Jordan Ruggieri 04:44
Makes sense. Awesome. So, you get a request in for a new assay and, you know, from somebody looking to run an experiment with digital PCR. You know, what, what steps do you take to get a good understanding of what's needed and kind of how to take that from, you know, concept to an actual assay?
Kimi Soohoo Ong 05:08
The easiest type of requests might come with a target sequence already included. But sometimes that's not the case, sometimes they'll just give us like, "Hey, I want this mutation." So, we might have to do a little research and figure out where this mutation is in the genome, get the target sequence, and then get a FASTA file for that target and then we'll design for it. And sometimes you find, I guess, little surprises along the way. Sometimes they request to target in a region, and it's like, “Wow, they're like pseudo genes in this region.” So, you kind of have to figure out how to design it so that you're not like amplifying the pseudo gene, or maybe it's like in a high GC region, and you have to play with parameters to make it work so that you can design an assay in this region.
Jordan Ruggieri 06:00
Can you explain what are, what are pseudo genes?
Kimi Soohoo Ong 06:04
Yeah. So, a pseudo gene is like, a similar or like another gene in a different part of the genome, but it has a very similar sequence to the gene that you're interested in.
Jordan Ruggieri 06:16
Makes sense. So, if you're targeting one particular gene, but other genes are very similar, you're going to get amplification of those off target genes that you don't necessarily want to analyze. Let's talk a little bit about you know, some of the assay optimizations that happen. So, know let's say you are now at the stage of you have primers and probes developed. Are there considerations after that? How do you look to see that those primers and probes are behaving as expected?
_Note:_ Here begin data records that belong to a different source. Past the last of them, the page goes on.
-- ==== Sys2Proof/Machine/Complex.lean ====
section
/-! DEFINITION. Complex values (`41_complex.md`): the operations, built lane by lane from the fixed-point
ones, and the meanings of the rows `Complex` and `c_add` to `c_mulnegj`. -/

namespace Sys2Proof.Machine

/-! ### Operations on values -/

/-- The pair of two lanes that an operation gave one format. -/
def Cx.ofLanes (re im : Fx) : Cx := ⟨re.raw, im.raw, re.fmt⟩

/-- `c_add(x, y)` (`41_complex.md` R102). -/
def Cx.add (x y : Cx) : Cx := Cx.ofLanes (x.reFx.add y.reFx) (x.imFx.add y.imFx)

/-- `c_sub(x, y)` (`41_complex.md` R103). -/
def Cx.sub (x y : Cx) : Cx := Cx.ofLanes (x.reFx.sub y.reFx) (x.imFx.sub y.imFx)

/-- `c_mul(x, y)`, the direct complex multiply (`41_complex.md` R104). -/
def Cx.mul (x y : Cx) : Cx :=
  Cx.ofLanes ((x.reFx.mul y.reFx).sub (x.imFx.mul y.imFx)) ((x.reFx.mul y.imFx).add (x.imFx.mul y.reFx))

/-- `c_mul3(x, t)`, the three-multiplier rotation identity, its products named `p1, p2, p3` (conflict C9)
(`41_complex.md` R105). -/
def Cx.mul3 (x t : Cx) : Cx :=
  let p1 := x.imFx.mul (t.reFx.sub t.imFx)
  let p2 := t.reFx.mul (x.reFx.sub x.imFx)
  let p3 := t.imFx.mul (x.reFx.add x.imFx)
  Cx.ofLanes (p1.add p2) (p1.add p3)

/-- `c_scale(x, k)` (`41_complex.md` R106). -/
def Cx.scale (x : Cx) (k : Fx) : Cx := Cx.ofLanes (x.reFx.mul k) (x.imFx.mul k)

/-- `c_rshift(x, n)` (`41_complex.md` R107). -/
def Cx.rshift (x : Cx) (n : Nat) : Cx := Cx.ofLanes (x.reFx.rshift n) (x.imFx.rshift n)

/-- `c_reshape(x, fmt, TRUNCATE)` (`41_complex.md` R107). -/
def Cx.reshape (x : Cx) (p : Fmt) : Cx := Cx.ofLanes (x.reFx.reshape p) (x.imFx.reshape p)

/-- `neg`, lane by lane. -/
def Cx.neg (x : Cx) : Cx := Cx.ofLanes x.reFx.neg x.imFx.neg

/-- `c_mulnegj((a, b)) = (b, neg(a))` (`41_complex.md` R108). -/
def Cx.mulnegj (x : Cx) : Cx := Cx.ofLanes x.imFx x.reFx.neg

/-! ### Meanings -/

/-- `Complex(re, im)`: `MalformedComplex` unless the lanes share one format (`41_complex.md` R101). -/
def execComplex (re im : ValueParam) (s : State) : Outcome :=
  deliver s ((checkValue re).bind fun re => (checkValue im).bind fun im =>
    if re.fmt = im.fmt then .ok (.complex (Cx.ofLanes re im)) else .error .malformedComplex)

/-- `c_add(x, y)` (`41_complex.md` R102). -/
def execCAdd (x y : ComplexParam) (s : State) : Outcome :=
  deliver s ((checkComplex x).bind fun x => (checkComplex y).bind fun y => .ok (.complex (x.add y)))

/-- `c_sub(x, y)` (`41_complex.md` R103). -/
def execCSub (x y : ComplexParam) (s : State) : Outcome :=
  deliver s ((checkComplex x).bind fun x => (checkComplex y).bind fun y => .ok (.complex (x.sub y)))

/-- `c_mul(x, y)` (`41_complex.md` R104). -/
def execCMul (x y : ComplexParam) (s : State) : Outcome :=
  deliver s ((checkComplex x).bind fun x => (checkComplex y).bind fun y => .ok (.complex (x.mul y)))

/-- `c_mul3(x, t)` (`41_complex.md` R105). -/
def execCMul3 (x t : ComplexParam) (s : State) : Outcome :=
  deliver s ((checkComplex x).bind fun x => (checkComplex t).bind fun t => .ok (.complex (x.mul3 t)))

/-- `c_scale(x, k)` (`41_complex.md` R106). -/
def execCScale (x : ComplexParam) (k : ValueParam) (s : State) : Outcome :=
  deliver s ((checkComplex x).bind fun x => (checkValue k).bind fun k => .ok (.complex (x.scale k)))

/-- `c_rshift(x, n)` (`41_complex.md` R107). -/
def execCRshift (x : ComplexParam) (n : Int) (s : State) : Outcome :=
  deliver s ((checkComplex x).bind fun x => (checkShift n).bind fun n => .ok (.complex (x.rshift n)))

/-- `c_reshape(x, fmt, rounding)` (`41_complex.md` R107). -/
def execCReshape (x : ComplexParam) (fmt : FormatParam) (rounding : Rounding) (s : State) : Outcome :=
  deliver s ((checkComplex x).bind fun x => (checkFormat fmt).bind fun p =>
    (checkRounding rounding).bind fun _ => .ok (.complex (x.reshape p)))

/-- `c_mulnegj(x)`, for a signed format (`41_complex.md` R108, `60_exceptions.md` R262). -/
def execCMulnegj (x : ComplexParam) (s : State) : Outcome :=
  deliver s ((checkComplex x).bind fun x => (requireSigned x.fmt).bind fun _ => .ok (.complex x.mulnegj))

end Sys2Proof.Machine
end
Rounak Feigelman, PhD 06:46
So, first of all, like when we are actually designing the primers and probes we like to see like, you know, if we are avoiding any natural variation, population wide variation, while we are like, you know, designing our primers and probes and after that, basically, we try to make sure that our primers and probes do not like you know, form primers and dimers amongst themselves and within themselves also. After that, we also like to check for specificity in the genome in terms of targets. Sometimes, like, you know, if your targets are close to one another, then we need to be more creative in our designs, because we do not want like competition between our probes. There's like, you know, some more advanced methodologies come into play.
Kimi Soohoo Ong 07:46
I was going to add after, I guess, we have an assay designed and it's tested and then we need to do some troubleshooting. Like, some different things we'll play with is like, probe length, or like, if it's like a SNP, so there's two probes. We'll play with like, the way like either the pros are like right on top of each other, or we'll like stagger the start and stops. And then sometimes we'll also play with the quencher, so we have MGB or QSY quenchers. And then occasionally, we'll also switch the strand of the probe. So, from like the positive strand to the negative strand, just to try different ways of troubleshooting.
Rounak Feigelman, PhD 08:26
So, I want to add a little bit to the quenchers. So, we have two quenchers. One is the QSY quencher, and the other one is a nonfluorescent quencher - NFQ. And the probe length differ amongst the two quenchers. That's something that also helps optimize, helps in optimization,
Jordan Ruggieri 08:47
Can you describe the role of a quencher when it comes to dPCR reactions?
Kimi Soohoo Ong 08:52
Basically, the quencher makes it so that the fluorescent dye will not fluoresce unless the probe is bound on to the target sequence and then when the Taq comes by it cuts off the quencher and the dye, I think. And then that's what makes the dye fluoresce.
Cassie McCreary 09:11
I'm sitting over here thinking about how assay design is an art. You guys are artists. You're like, you're like the daVincis of assay design.
Kimi Soohoo Ong 09:21
One of our managers was like "You're like a fashion designer of assays."
Cassie McCreary 09:26
Sure. We can go with that. I need like a female artist who's, you're like the Georgia O'Keeffe of assay design. That's what it is. I'm in awe. Snaps to you guys.
Jordan Ruggieri 09:37
Another question for you, you know, when you're troubleshooting, how do you know, what is the kind of tip off if a reaction is not working properly and needs some additional troubleshooting?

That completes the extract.